Nowling v. BNSF RAILWAY

Citation2002 ND 104,646 N.W.2d 719
Decision Date11 July 2002
Docket NumberNo. 20010302.,20010302.
PartiesWalter NOWLING, Carol Nowling, Rose Misialek, and Julian Lizakowski, Personal Representative of the Stephie Lizakowski Estate, Plaintiffs and Appellees, v. BNSF RAILWAY, Defendant, and and Bill Slominski d/b/a Minto Grain, LLC, Defendant and Appellant.
CourtUnited States State Supreme Court of North Dakota

Robert C. Fleming (argued), and Neil W. Fleming (appeared), Fleming & DuBois, Cavalier, for plaintiffs and appellees.

Steven C. Ekman, Welch and Ekman, Grafton, for defendant and appellant.

David C. Thompson, Grand Forks, for amicus curiae Mark Tibert & Suzi Tibert, Melvin Tibert & Cathy Tibert.
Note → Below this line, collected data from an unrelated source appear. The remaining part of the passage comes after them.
/-- A received R-GOOSE report (07 R233, R235): how it came in, addressing, the KEY_ID it names, whether its MAC verified, the test flag, whether it is a
heartbeat of a held state, its time allowed to live in ms, its dataset and its arrival in module time. -/
structure RgReport where
  inn : Ingress
  appid : Nat
  srcIp : Nat
  ref : List Byte
  dstIp : Nat
  keyId : Nat
  macOk : Bool
  test : Bool
  heartbeat : Bool
  tal : Nat
  rep : WfReport
  arrival : Nat
deriving DecidableEq, Repr

/-- A role of a certificate's role extension (03 R87): its IEC 62351-8 value and its validity period in s of UTC. -/
structure CertRole where
  role : Int
  validFrom : Nat
  validTo : Nat
deriving DecidableEq, Repr

/-- A TLS handshake as its own messages show it (03 R86-R89): the port, 4 for SVC, the source IPv4 address, the TCP port,
the version, cipher suite, group and signature by their codes of RFC 8446, the authentication (0 mutual by certificate, 1
any other way), the ALPN (1 "dx880-mbx", 2 "dx880-mbx-s", 0 any other or none), the client's certificate chain, leaf first,
the validity period of the certificate in s of UTC and its roles. -/
structure Handshake where
  port : Nat
  addr : Nat
  tcp : Nat
  version : Nat
  suite : Nat
  group : Nat
  sig : Nat
  auth : Nat
  alpn : Nat
  cert : List Byte
  certFrom : Nat
  certTo : Nat
  roles : List CertRole
deriving DecidableEq, Repr

/-- What a FORWARD frame carries between members (04 R139, 16 R455, R463, R464, 17 R487). -/
inductive Fwd where
  /-- An accepted settings object, with the frame the owner named. -/
  | settings (obj frame : Nat) (bytes : List Byte)
  /-- ASTER.SET_STREAMING. -/
  | streaming (frame mask on : Nat)
  | startChange (unit : Nat)
  | abortChange
  /-- A whole load unit. -/
  | loadUnit (bytes : List Byte)
  /-- A member's RESULT of admission. -/
  | unitResult (result : Nat)
  /-- The owner has refused the unit: it is discarded. -/
  | unitRefused
  /-- LARKSPUR.CALIBRATE: its start frame and the lanes it selects. -/
  | calibrate (frame mask : Nat)
  /-- The channels and groups of LARKSPUR.MANUAL_TRIGGER. -/
  | trigger (payload : List Byte)
  | stage (obj : Nat) (bytes : List Byte)
  | discard (obj : Nat)
  /-- A member asks the owner for an object, and the owner's answer. -/
  | objectAsk (obj : Nat)
  | object (obj : Nat) (bytes : List Byte)
  /-- The update lock: a BEGIN at another member, and the owner's answer. -/
  | lockAsk (holder : Nat)
  | lockAnswer (holder : Nat) (status : Nat)
  | lockFree
  /-- A group update: the bundle with its digest and BEGIN's FLAGS and window, and its progress. -/
  | bundle (flags window : Nat) (digest bytes : List Byte)
  | groupStep (step slot : Nat)
  /-- REDUNDANCY.RESYNC TARGET 1: the member goes SYNCING (11 R366). -/
  | resync (slot : Nat)
  /-- The owner's answer to a JOIN (11 R359, 13 R404, 16 R465). -/
  | joinAnswer (slot : Nat) (accepted : Bool)
  /-- A member's certificate request, and the certificate returned to it with its not-after in s. -/
  | enrolRequest (slot : Nat) (request : List Byte)
  | certificate (slot : Nat) (chain : List Byte) (notAfter : Nat)
deriving DecidableEq, Repr

/-- A request across a crossing between clock domains (19 R525, R528): the master that issues it, the domain it comes from,
the domain it goes to, and whether that side has accepted it. -/
structure InFlight where
  master : Nat
  source : Nat
  dest : Nat
  accepted : Bool
deriving DecidableEq, Repr

/-- A codeword as the array gives it (17 R478): its bit errors, and whether what the decoder makes of it passes the CRC. -/
structure WordRead where
  bits : Nat
  crcOk : Bool
deriving DecidableEq, Repr

/-- What the reads of a page find, codeword by codeword (17 R479): the hard read at the tracked offset, the hard re-reads in
their order, and the soft read. -/
structure PageRead where
  hard : List WordRead
  rereads : List (List WordRead)
  soft : List WordRead
deriving DecidableEq, Repr

/-- A page the refresh sweep reads (17 R479, R481): its region copy and package, its block and its place in it, what the
reads find, whether an erase or program of the block fails (R483), the progress of the pass in percent, and whether it is
complete. -/
structure SweepPage where
  copy : Nat
  package : Nat
  block : Nat
  page : Nat
  read : PageRead
  fails : Bool
  percent : Nat
  passDone : Bool
deriving DecidableEq, Repr

end Sys2Proof

namespace Sys2Proof.Machine

/-- The RETAIN copy in CONF (04 R123): values by symbol, and the second it was written in. -/
structure RetainCopy where
  values : List (Nat × List Byte)
  savedAt : Nat
deriving DecidableEq, Repr

/-- A held checkpoint of a singleton (R362); `at` is its arrival on `mono`. -/
structure Ckpt where
  seq : Nat
  frame : Nat
  content : List Byte
  arrived : Nat
deriving DecidableEq, Repr

/-- The program states of R138. -/
inductive ProgState where
  | empty | stopped | starting | run | changing
deriving DecidableEq, Repr

/-- A TYPES entry (R178). -/
structure TypeRow where
  kind : Nat
  engine : Nat
  args : Nat
  rets : Nat
  codeOff : Nat
  codeLen : Nat
  instSize : Nat
  localSize : Nat
  wcet : Nat
  typeId : Nat
deriving DecidableEq, Repr

/-- An INSTANCES entry (R179). -/
structure InstRow where
  id : Nat
  type : Nat
  bankOff : Nat
  size : Nat
  initOff : Nat
  engine : Nat
deriving DecidableEq, Repr

/-- A TASKS entry (R181). -/
structure TaskRow where
  task : Nat
  engine : Nat
  kind : Nat
  safety : Nat
  period : Nat
  phase : Nat
  segments : Nat
  faultMode : Nat
  reserve : Nat
  inBytes : Nat
  outBytes : Nat
  offsets : List Nat
  wcets : List Nat
  inst : Nat
deriving DecidableEq, Repr

/-- A station record of IMAGE_MAP (R183). -/
structure StationRow where
  station : Nat
  mode : Nat
  configRef : Nat
  substOff : Nat
  substLen : Nat
deriving DecidableEq, Repr

/-- An input item of IMAGE_MAP (R183). -/
structure InItem where
  symbol : Nat
  task : Nat
  type : Nat
  station : Nat
  srcKind : Nat
  srcRef : Nat
  imgOff : Nat
  size : Nat
  statusOff : Nat
deriving DecidableEq, Repr

/-- An output item of IMAGE_MAP (R183). -/
structure OutItem where
  symbol : Nat
  task : Nat
  type : Nat
  station : Nat
  dstKind : Nat
  dstRef : Nat
  imgOff : Nat
  size : Nat
  stopAction : Nat
  stopValue : Nat
deriving DecidableEq, Repr

/-- A SYMBOLS entry (R184). -/
structure SymRow where
  id : Nat
  type : Nat
  kind : Nat
  flags : Nat
  elem : Nat
  loc : Nat
  offset : Nat
  size : Nat
  name : List Byte
deriving DecidableEq, Repr

/-- An engine image of CODE (R177). -/
structure CodeImage where
  engine : Nat
  code : List Byte
  consts : List Byte
deriving DecidableEq, Repr

/-- A load unit (R175-R185). -/
structure LoadUnit where
  id : Nat
  split : Bool
  /-- The build time and the tool version as the header holds them (05 R176). -/
  built : List Byte
  tool : List Byte
  ringLog2 : List Nat
  images : List CodeImage
  types : List TypeRow
  insts : List InstRow
  init : List Byte
  tasks : List TaskRow
  planH : Nat
  plan : List (Nat × Nat)
  stations : List StationRow
  ins : List InItem
  outs : List OutItem
  syms : List SymRow
  /-- The size of each engine's local stack, as the loader derives it (05 R179, R168). -/
  locals : List Nat
deriving DecidableEq, Repr

/-- The last value of an output that the unit before wrote and the active one does not (04 R146). -/
structure HeldOut where
  kind : Nat
  ref : Nat
  type : Nat
  value : List Byte
deriving DecidableEq, Repr

/-- A task beside its TASKS entry: its record in the image area (04 R119, R149; 05 R162). -/
structure TaskSt where
  halted : Bool := false
  /-- PERIOD_COUNT: periods started since RUN. -/
  periods : Nat := 0
  lastFault : Nat := 0
  faults : Nat := 0
  drop : Nat := 0
  reject : Nat := 0
  /-- Periods whose outputs were discarded under R132. -/
  discards : Nat := 0
  ovf : Bool := false
  divz : Bool := false
  /-- A period is under way, its next segment, and where that segment starts. -/
  alive : Bool := false
  nextSeg : Nat := 0
  pc : Nat := 0
  maxCycles : Nat := 0
  first : Bool := false
  afterSwap : Bool := false
  aged : Bool := false
  /-- Stations that changed since the previous period start (R121). -/
  changed : Nat := 0
  /-- The output image was copied in this frame (R122). -/
  copied : Bool := false
  /-- Stations found dropped since the input copy of the period (R132). -/
  droppedIn : Nat := 0
deriving DecidableEq, Repr

/-- A stream's state of R191 as the batches alone show it (R193): 1 WAIT, 2 ALIGNED, 3 LOST; the places from which and
up to which, newest first, it was ALIGNED and LOST. -/
structure Track where
  phase : Nat := 1
  run : Nat := 0
  next : Nat := 0
  last : Nat := 0
  spans : List (Nat × Option Nat) := []
  losts : List (Nat × Option Nat) := []
deriving DecidableEq, Repr

/-- A sampled-value stream beside its registers (R189-R196); places count samples from 1970-01-01 TAI. -/
structure StreamSt where
  /-- Consecutive usable samples, and the place after the last of them. -/
  run : Nat := 0
  runNext : Nat := 0
  /-- The place after the latest accepted sample, 0 none, and whether a run of missing samples is under way. -/
  nextPlace : Nat := 0
  gap : Bool := false
  /-- The nominal instant of the last usable sample, in ns. -/
  lastNom : Nat := 0
  /-- Accepted samples that wait for a batch, and those of the batches received, by rising place. -/
  waiting : List BatchRow := []
  held : List BatchRow := []
  track : Track := {}
deriving DecidableEq, Repr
Ronald F. Fischer, Pearson Christensen, Grand Forks, and Nicholas B. Hall, Hodny Currie Lawyers, Grafton, for amicus curiae City of Minto.

VANDE WALLE, Chief Justice.

[¶ 1] Bill Slominski, doing business as Minto Grain, LLC ("Slominski"), appealed from a judgment quieting title to a tract of land to Walter Nowling, Carol Nowling, Rose Misialek, and Julian Lizakowski, as personal representative of the estate of Stephie Lizakowski ("the Nowling group"). We hold a railroad right of way for an operating railroad line is a public highway under N.D. Const. art. XII, § 13 and is not subject to adverse possession or acquiescence. We reverse and remand.

I

[¶ 2] This quiet title action involves competing claims to a rectangular tract of land about 460 feet long and between 29 and 42 feet wide. The disputed tract of land is located on the east edge of a railroad right of way that extends two hundred feet from the center of an operating Burlington Northern railroad line in Minto. The 200-foot right of way runs north and south, parallel to Burlington Northern's railroad line. The east edge of the right of way includes a road known as Kilowatt Drive which is adjacent to the disputed strip of land and has a fifteen-foot wide ditch on the east side. The disputed tract of land is situated between four parcels of land owned by members of the Nowling group and land leased by Burlington Northern to Slominski under an "indefinite term lease" for the "sole and exclusive purpose of maintaining and operating" a grain elevator. Burlington Northern's predecessor in interest purchased the railroad right of way from private landowners in 1881.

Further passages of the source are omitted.